AgentSessionCancellationTest documents the current contract: collector cancellation returns under 500ms even while a 2-second Thread.sleep is still running in the skill body. Step 4 migrates the adapters to sendAsync so HTTP cancellation propagates properly; that's also when synchronous-skill cancellation will be addressed (likely via explicit session.cancel()).

Test coverage map

For contributors navigating the streaming test surface:

Session API

File Pins
AgentSessionBasicEventsTest implementedBy happy path — three ordered bracket events
AgentSessionIntegrationTest failure path (identity-preserved cause), concurrent sessions, agentic-stub bracketing with Token, tool-call event sequence with shared callId, tokensUsed single-turn, tokensUsed cumulative across two turns
AgentSessionLiveTest live π to 20 decimals against Ollama — full20=true end-to-end
AgentSessionCancellationTest collector cancel returns under 500ms even with a 2-second sleeping skill
AgentSessionIncrementalArrivalTest timing proof — first Token ≥100ms before Completed under a delayed-chunk stub
ModelClientChatStreamDefaultTest default chatStream wrap of non-streaming chat() — Text and ToolCalls cases

Adapter streaming (provider-level chunk parsing)

File Pins
OllamaClientChatStreamTest NDJSON: TextDelta sequence + End with usage; tool-call triple; empty-content skip
OllamaClientChatStreamLiveTest live Ollama — multiple chunks with measurable timing gap
ClaudeClientChatStreamTest SSE text-only; tool_use with input_json_delta accumulation; interleaved text + tool_use blocks correctly keyed by callId
ClaudeClientChatStreamLiveTest live Anthropic — multiple chunks with usage
OpenAiClientChatStreamTest SSE text-only with usage-only final delta; tool-call with call_* id reused across deltas
OpenAiClientChatStreamLiveTest live OpenAI — multiple chunks with usage

22 test methods across 12 files. The non-live tests run under ./gradlew test; the live ones run under ./gradlew integrationTest (tagged live-llm).

Composition

Pipeline / Branch / wrap / Swarm do not yet flow events through to a parent session. Only leaf agents (the agent you directly call .session(input) on) expose streaming. A composed pipeline still works end-to-end with pipeline(input) returning the typed output, but pipeline.session(input) is not yet defined.
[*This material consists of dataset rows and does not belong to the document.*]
/-- A word is written out in the format of its family, so no bit of it is lost (R55). -/
theorem encode_of_decode {w : Word} {i : Instr} (h : decode w = .ok i) : encode i = w := by
  have formatA (op : BitVec 4) (hop : fieldOp w = op) : (op ++ fieldNNN w : Word) = w := hop ▸ (word_eq_A w).symm
  have formatI (op : BitVec 4) (hop : fieldOp w = op) : (op ++ fieldX w ++ fieldNN w : Word) = w :=
    hop ▸ (word_eq_I w).symm
  have formatR (op : BitVec 4) (hop : fieldOp w = op) : (op ++ fieldX w ++ fieldY w ++ fieldN w : Word) = w :=
    hop ▸ (word_eq_R w).symm
  unfold decode at h
  split at h
  case h_1 => exact encode_of_decodeFamily0 h
  case h_2 hop => cases h; exact formatA _ hop
  case h_3 hop => cases h; exact formatA _ hop
  case h_4 hop => cases h; exact formatI _ hop
  case h_5 hop => cases h; exact formatI _ hop
  case h_6 hop =>
    split_ifs at h with hn
    cases h
    have hw := formatR _ hop
    rw [hn] at hw
    exact hw
  case h_7 hop => cases h; exact formatI _ hop
  case h_8 hop => cases h; exact formatI _ hop
  case h_9 hop => exact (encode_of_decodeFamily8 h).trans (formatR _ hop)
  case h_10 hop =>
    split_ifs at h with hn
    cases h
    have hw := formatR _ hop
    rw [hn] at hw
    exact hw
  case h_11 hop => cases h; exact formatA _ hop
  case h_12 hop => cases h; exact formatA _ hop
  case h_13 hop => cases h; exact formatI _ hop
  case h_14 hop => cases h; exact formatR _ hop
  case h_15 hop => exact (encode_of_decodeFamilyE h).trans (formatI _ hop)
  case h_16 h0 h1 h2 h3 h4 h5 h6 h7 h8 h9 hA hB hC hD hE =>
    exact (encode_of_decodeFamilyF h).trans (formatI _ (family_F _ h0 h1 h2 h3 h4 h5 h6 h7 h8 h9 hA hB hC hD hE))

end Sys2Proof

namespace Sys2Proof.Claims

open Sys2Proof Sys2Proof.Machine

/-- Settles O1: the decoder inverts the encoder on every instruction, and a byte stream is decoded by its head word. -/
theorem decodeOfEncodeIsTheInstruction : Obligations.DecodeOfEncodeIsTheInstruction := by
  intro i _
  exact ⟨decode_encode i, decodeBytes_wordBytes_append (decode_encode i)⟩

/-- Settles O2: each arm of the decoder keeps every field of the word it reads. -/
theorem encodeOfDecodeIsTheWord : Obligations.EncodeOfDecodeIsTheWord := by
  intro w i h
  exact encode_of_decode h

/-- Settles O5: the decoder evaluated on fixed words. -/
theorem writtenOutWordsDecode : Obligations.WrittenOutWordsDecode := by
  exact ⟨rfl, rfl, rfl, rfl, rfl, rfl, rfl, rfl, rfl, rfl, rfl, rfl, rfl, rfl⟩

end Sys2Proof.Claims
end

section
/-! The opcode map (spec/30_encoding.md R56, R57) and the unknown words (R60): which fields a row of the map fixes, the
row of `LD Vx,ST`, and the words that the decoder rejects, family by family. -/

namespace Sys2Proof

/-! ### The words a row holds, by their fields -/

theorem OpcodeRow.holds_iff (r : OpcodeRow) (w : Word) : r.holds w = true ↔ (w &&& r.mask) = r.pattern := beq_iff_eq

/-- Rows whose patterns differ on the bits that both fix hold no word in common. -/
theorem OpcodeRow.disjoint_of_ne {r q : OpcodeRow} (h : (r.pattern &&& q.mask) ≠ (q.pattern &&& r.mask)) (w : Word) :
    ¬ (r.holds w = true ∧ q.holds w = true) := by
  rintro ⟨hr, hq⟩
  rw [OpcodeRow.holds_iff] at hr hq
  apply h
  rw [← hr, ← hq, BitVec.and_assoc, BitVec.and_assoc, BitVec.and_comm r.mask]

theorem mask_family_eq_iff {w : Word} {op : BitVec 4} :
    (w &&& 0xF000#16) = (op ++ 0#12 : Word) ↔ fieldOp w = op := by
  rw [mask_family_only]
  constructor
  · intro h
    simpa only [fieldOp_A] using congrArg fieldOp h
  · rintro rfl
    rfl

theorem mask_nibble_eq_iff {w : Word} {op n : BitVec 4} :
    (w &&& 0xF00F#16) = (op ++ 0#4 ++ 0#4 ++ n : Word) ↔ fieldOp w = op ∧ fieldN w = n := by
  rw [mask_selector_nibble]
  constructor
  · intro h
    exact ⟨by simpa only [fieldOp_R] using congrArg fieldOp h, by simpa only [fieldN_R] using congrArg fieldN h⟩
  · rintro ⟨rfl, rfl⟩
    rfl
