-- ==== Sys2Proof/Machine/Operands.lean ====
section
/-! DEFINITION. Operands: how an operation's addresses, lengths and identification bytes are computed. -/

namespace Sys2Proof.Machine

/-- R55: the address a frame carries; bits above 23 are dropped. -/
def wireAddr (a : Nat) : WireAddr := BitVec.ofNat 24 a

/-- R56: the device-id, high byte first. -/
def deviceId (hi lo : Byte) : BitVec 16 := hi ++ lo

/-- R191: the length of the next chunk, in the 9 bits of `k` (R25). -/
def chunkLen (rem : Word) : BitVec 9 := BitVec.ofNat 9 (min rem.toNat Config.pageSize)

/-- R61, R211: an address aligned down to its sub-sector. -/
def alignDown (a : Nat) : Nat := a - a % Config.subsectorSize

/-- R211: the end of the requested range; natural arithmetic, no wrap (D16). -/
def rangeEnd (a n : Nat) : Nat := a + n

/-- R257: the base of the page an address lies in. -/
def pageBase (a : Nat) : Nat := a - a % Config.pageSize

end Sys2Proof.Machine
end

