/-- A busy state that meets the invariant outside the loop registers, for any state `f` of operation `op`. -/
theorem busyAt_inv {op : BitVec 3} {f : Fsm} {l : Line} {i : Instr} {c e : Nat} {k : BitVec 9}
    (hd : decodeRequest ⟨op, 0, 0x100, 3⟩ = .ok i) (ho : f.owner = some op ∨ f.owner = none) (hf : f ≠ .idle)
    (hl : Env.lineOk l = true) (hr : f ≠ .pResolve) (hs : ∀ d, l = .device d → d.size = 4194304)
    (hw : WriteChunkMap { busyAt op f l with cur := c, k := k, rem := 3, endAddr := e })
    (he : EraseIterationMap { busyAt op f l with cur := c, k := k, rem := 3, endAddr := e }) :
    MachineInv { busyAt op f l with cur := c, k := k, rem := 3, endAddr := e } where
  config := cfg_wf
  busy := by simp [BusyMatchesFsm, busyAt, hf]
  operation := busyAt_matches (l := l) hd ho
  lines := lineBit_allOnes
  exist := fun x h => absurd x.isLt (Nat.not_lt.mpr h)
  bounded := by simp [TableBounded, busyAt, fresh, State.resetWith, cfg]
  types := by simp [TableTypesValid, busyAt, fresh, State.resetWith, cfg]
  ready := by
    have h5 : lineBit (1#256 <<< 5) 5 = true := by decide
    refine ⟨fun x hx => ?_, fun _ => ⟨fun _ => h5, rfl⟩⟩
    obtain rfl := List.mem_singleton.mp hx
    exact ⟨fun _ => h5, rfl⟩
  code := by simp [ResultCodeLegal, busyAt, fresh, State.resetWith, ResultCode.code]
  polls := by simp [PollsBelowLimit, busyAt, fresh, State.resetWith, cfg]
  chunks := hw
  subsectors := he
  memory := fresh_env_wf l hl
  deviceSizes := fun x d r e hx _ he => fresh_size hs hx he
  chipSizes := fun x _ d e hx he => fresh_size hs hx he
  identified := fun h => absurd h hr
  range := fun _ _ d hd => by
    have h := hs d ((if_pos rfl : (if (5 : Nat) = 5 then l else .oracle) = l).symm.trans hd)
    simp [RefDevice.covers, h, busyAt, fresh]

theorem witness_invariant_at_page_program :
    MachineInv { busyAt 3 .wPp .empty with cur := 0x100, k := 3, rem := 3, endAddr := 0 } := by
  refine busyAt_inv (i := .write 0 0x100 3) rfl (.inl rfl) (by simp) rfl (by simp) nofun ⟨nofun, fun _ => ⟨0, ?_, ?_, ?_⟩⟩ ?_
  · exact ⟨rfl, rfl, rfl⟩
  · decide
  · rfl
  · exact ⟨by simp [busyAt], by simp [busyAt]⟩

theorem witness_invariant_at_sub_sector_erase :
    MachineInv { busyAt 4 .eSse .empty with cur := 0, k := 0, rem := 3, endAddr := 0x103 } := by
  refine busyAt_inv (i := .erase 0 0x100 3) rfl (.inl rfl) (by simp) rfl (by simp) nofun ?_ ⟨fun _ => ⟨rfl, 0, rfl⟩, fun _ => ?_⟩
  · exact ⟨by simp [busyAt], by simp [busyAt]⟩
  · show (0 : Nat) < 0x103
    decide

/-- `StepKeepsTheInvariant`, `SelectsOnlyInitialisedLines`. -/
theorem witness_StepKeepsTheInvariant :
    ∃ s t : State, MachineInv s ∧ s.resetPlan = [] ∧ step s = .next t ∧ BusEvent.sel 5 ∈ t.trace :=
  ⟨_, _, witness_invariant_at_page_program, rfl, rfl, by decide⟩

/-- `EmittedAddressesFollowTheMaps`, both clauses. -/
theorem witness_EmittedAddressesFollowTheMaps :
    (∃ (s : State) (a : WireAddr) (d : List Byte), MachineInv s ∧ wireAt s = some (.pp a d)) ∧ (∃ (s : State) (a : WireAddr), MachineInv s ∧ wireAt s = some (.sse a)) :=
  ⟨⟨_, _, _, witness_invariant_at_page_program, rfl⟩, ⟨_, _, witness_invariant_at_sub_sector_erase, rfl⟩⟩

theorem witness_DecodeOfEncodeIsIdentity :
    Opcodes.default.wf ∧ (Instr.pp 0xFFFFFF [0xFF]).wf = true := by decide

theorem witness_EncodeOfDecodeIsIdentity :
    decode Opcodes.default (.frame [0x20, 0xFF, 0xFF, 0xFF]) = .ok (.sse 0xFFFFFF) := by decide

theorem witness_ReservedOperationCodesAreRefused :
    ∃ (s : State) (r : HostRequest) (rs : List HostRequest), s.resetPlan = [] ∧ s.fsm = .idle ∧ s.requests = r :: rs ∧ (r.req.op = 6 ∨ r.req.op = 7) :=
  ⟨idleWith .empty [⟨⟨7, 0, 0, 0⟩, []⟩], _, _, rfl, rfl, rfl, .inr rfl⟩

/-- `TraceParsesBackToTheCommand`, `BracketDeassertsItsLineOnly`, `WireCommandsChangeOnlyTheBus`. -/
theorem witness_TraceParsesBackToTheCommand :
    ∃ (s t : State) (w : Instr) (es : List BusEvent), s.cfg.opc.wf ∧ w.wf = true ∧ w.isHost = false ∧ exec w s = .next t ∧ t.trace = s.trace ++ es ∧
      s.env.wf :=
  ⟨busyAt 3 .wPp .empty, _, .pp 0x100 [1], _, by decide, by decide, rfl, rfl, rfl, fresh_env_wf _ rfl⟩

/-- `StepRunsTheFetchedInstruction`: each clause. -/
theorem witness_StepRunsTheFetchedInstruction :
    (∃ (s : State) (r : HostRequest) (rs : List HostRequest) (i : Instr), s.resetPlan = [] ∧ s.fsm = .idle ∧ s.requests = r :: rs ∧ decodeRequest r.req = .ok i) ∧
    (∃ (s : State) (i : Instr), s.resetPlan = [] ∧ s.fsm ≠ .idle ∧ decodeRequest (latched s) = .ok i) ∧
    (∃ s : State, s.resetPlan = [] ∧ s.fsm = .idle ∧ s.requests = []) ∧
    (∃ (s : State) (rs : List (Option Nat)), s.resetPlan = none :: rs) :=
  ⟨⟨idleWith .empty [⟨⟨5, 0, 0, 0⟩, []⟩], _, _, .chipErase 0 0 0, rfl, rfl, rfl, rfl⟩,
    ⟨busyAt 0 .pInit .empty, .probe 0 0x100 3, rfl, by decide, rfl⟩, ⟨State.reset, rfl, rfl, rfl⟩,
    ⟨{ State.reset with resetPlan := [none, some 0] }, _, rfl⟩⟩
This is the next v0.5.0 milestone after step 3. The shape per the premortem: agentId on every event already namespaces by source agent — a Pipeline session would flow events from each inner agent with their respective agentIds, plus its own bracket events.

Known gaps (post-step-3, pre-v0.5.0-release)

  • Composition flow-through (above).
  • HTTP cancellation mid-read — blocking InputStream isn't coroutine-cancellable.
  • Synchronous skill body cancellationimplementedBy lambdas can't be interrupted.
  • Provider-specific limits — Ollama bundles tool-call args in one final chunk (no progressive input_json_delta); only Anthropic streams tool args progressively today.

See docs/roadmap.md Phase 2 Secondary for the planned closure of each.